Informacoes sobre ordens
| Nome do Produto | Numero de Catalogo | UNID | Preco | Qde | FAVORITOS | |
BTBD12 Plasmídeo de ativação de CRISPR (h) | sc-404395-ACT | 20 µg | $397.00 |
SLX4 (BTBD12) codifica uma proteína de andaime multifuncional que coordena endonucleases específicas de estrutura durante o reparo de ligações cruzadas intercadeias no DNA e a resolução de intermediários de replicação bloqueados. Ela integra atividades de sinalização e enzimáticas nas vias de anemia de Fanconi e de recombinação homóloga, sustentando a estabilidade do genoma durante a fase S e a recuperação do estresse replicativo. A BTBD12 interage com complexos de nucleases como XPF–ERCC1, MUS81–EME1 e SLX1 para promover incisões apropriadas no DNA e o processamento de junções de Holliday. A perturbação ou desregulação das redes de reparo ligadas a SLX4 está associada a fenótipos de instabilidade cromossômica e a defeitos na resposta a danos no DNA relevantes para o câncer, tornando-a um nó útil para o estudo de vias de estresse genotóxico.
BTBD12 O Plasmídeo de Ativação CRISPR (h) oferece uma abordagem direcionada e não destrutiva para regular positivamente a expressão endógena de SLX4 sem alterar a sequência de ADN subjacente.

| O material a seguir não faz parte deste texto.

open Sys2Proof Sys2Proof.Machine Sys2Proof.Safety

/-! Request words -/

/-- Rules R45, R47 with the words of R57, R65, R66, R90 and two raw words of 95_test_vectors: a sanity check of which bit is which. -/
def Obligations.KnownRequestWordsDecode : Prop :=
  decodeReq 0x0568656c6c6f000000#70 = .enc 5 0x68656c6c6f000000#64 ∧
    decodeReq 0x1864316a7072763366#70 = .dec 8 0x64316a7072763366#64 ∧
    decodeReq 0x210d00000000000000#70 = .sym 1 0x0d00000000000000#64 ∧
    decodeReq 0x314c00000000000000#70 = .val 1 0x4c00000000000000#64 ∧
    decodeReq 0x0f0000000000000000#70 = .enc 15 0#64 ∧
    decodeReq 0x126430757520ff002d#70 = .dec 2 0x6430757520ff002d#64

/-- Rules R45, R47: no bit of a well-formed request's fields is lost in its word. -/
def Obligations.EncodedRequestDecodesBack : Prop :=
  ∀ i : Instr, i.WellFormed → decodeReq (encode i) = i

/-- Rules R45, R49, R56: every request word is the word of the one well-formed instruction it decodes to. -/
def Obligations.EveryRequestWordHasOneMeaning : Prop :=
  ∀ q : ReqWord,
    (decodeReq q).WellFormed ∧ encode (decodeReq q) = q ∧
      ∀ i : Instr, i.WellFormed → encode i = q → i = decodeReq q

/-- Rule R57 and log entry 13: the nine-byte form of a word decodes to what the word decodes to, and a byte string that is
no 70-bit word is rejected by name. -/
def Obligations.NineByteFormDecodes : Prop :=
  (∀ q : ReqWord, decodeBytes (wordBytes q) = .ok (decodeReq q)) ∧
    (∀ bs : List Byte, bs.length ≠ 9 → decodeBytes bs = .error (.wrongLength bs.length)) ∧
    (∀ bs : List Byte, bs.length = 9 → 0x40 ≤ (bs.headD 0).toNat →
      decodeBytes bs = .error (.aboveTheWord (bs.headD 0))) ∧
    (∀ bs : List Byte, bs.length = 9 → (bs.headD 0).toNat < 0x40 →
      ∃ q : ReqWord, wordBytes q = bs ∧ decodeBytes bs = .ok (decodeReq q))

/-- Rules R33, R38, R57: a chunk of at most eight items stands left-justified in its payload, the other lanes 0x00. -/
def Obligations.PayloadHoldsChunkFromLaneZero : Prop :=
  ∀ xs : List Byte, xs.length ≤ 8 →
    lanes (payloadOf xs) xs.length = xs ∧
      ∀ k : Nat, xs.length ≤ k → k < 8 → lane (payloadOf xs) k = 0x00

/-- Rule R57: what request each spelling denotes. -/
def Obligations.SpellingsDenoteRequests : Prop :=
  (∀ bs : List Byte, Spelling.wf (.enc bs) = true → decodeReq (Spelling.word (.enc bs)) = .enc bs.length (payloadOf bs)) ∧
    (∀ cs : List Byte, Spelling.wf (.dec cs) = true → decodeReq (Spelling.word (.dec cs)) = .dec cs.length (payloadOf cs)) ∧
    (∀ v : Value, decodeReq (Spelling.word (.sym v)) = .sym 1 (payloadOf [v.setWidth 8])) ∧
    (∀ c : Byte, decodeReq (Spelling.word (.val c)) = .val 1 (payloadOf [c])) ∧
    (∀ (op : BitVec 2) (len : BitVec 4) (data : Payload),
      (decodeReq (Spelling.word (.req op len data))).op = op ∧
        (decodeReq (Spelling.word (.req op len data))).len = len.toNat ∧
        (decodeReq (Spelling.word (.req op len data))).data = data)

/-! The step -/

/-- Rule R145: a step in which the host presents a request runs the instruction the word decodes to, on the state whose ports
of this step are used up; and the host's placing of a word (log entry 11) presents exactly it. -/
def Obligations.StepRunsThePresentedRequest : Prop :=
  (∀ (s : State) (q : ReqWord) (rest : List Pins), s.pins = ⟨false, true, q⟩ :: rest →
      step s = exec (decodeReq q) { s with pins := rest }) ∧
    (∀ (s : State) (w : Nat), w < 2 ^ 70 →
      ∃ i : Instr, decodeTableWord 72 w = some i ∧ i.WellFormed ∧
        step (s.withFetchWord 72 w) = exec i { s with pins := s.pins.tail })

BTBD12 O Plasmídeo de Ativação CRISPR (h) é um sistema mediador de ativação sinérgica (SAM) de três plasmídeos, concebido para a regulação positiva transcricional altamente eficiente e específica do locus SLX4 em linhas celulares humanas. O sistema é construído em torno de uma Cas9 cataliticamente inativa (dCas9) portadora de duas mutações inativadoras (D10A e N863A) que eliminam a atividade nuclease, preservando simultaneamente a ligação ao ADN. Esta dCas9 é fundida com VP64, um potente ativador transcricional, e é coexpressa com um gene de resistência à blasticidina para seleção. O segundo plasmídeo codifica a proteína de fusão MS2-p65-HSF1, um complexo ativador secundário que atua em conjunto com o dCas9-VP64, juntamente com um gene de resistência à higromicina. O terceiro plasmídeo codifica um sgRNA de 20 nt específico para o alvo, fundido a dois aptâmeros de RNA MS2 que recrutam o complexo MS2-p65-HSF1 para o local de ativação, acompanhado por um gene de resistência à puromicina. Os três plasmídeos são administrados numa proporção de massa de 1:1:1 para uma expressão equilibrada de todos os componentes do sistema.
Uma vez montado no locus alvo, o complexo SAM liga-se a cerca de 200 pb a montante do local de início da transcrição SLX4, onde VP64, p65 e HSF1 atuam em conjunto para recrutar a maquinaria transcricional e impulsionar a regulação positiva da expressão endógena de BTBD12. Ao contrário da Cas9 com atividade nuclease, o dCas9 não introduz quebras de cadeia dupla nem modifica a sequência genómica, preservando o locus SLX4 nativo e permitindo o estudo de respostas transcricionais dependentes de BTBD12 no locus endógeno, tornando-o uma ferramenta valiosa para estudos funcionais, identificação de genes-alvo e modelagem da restauração da via BTBD12 em células tumorais com expressão de SLX4 silenciada ou reduzida.
Apenas para uso em investigação. Não se destina a uso diagnóstico ou terapêutico.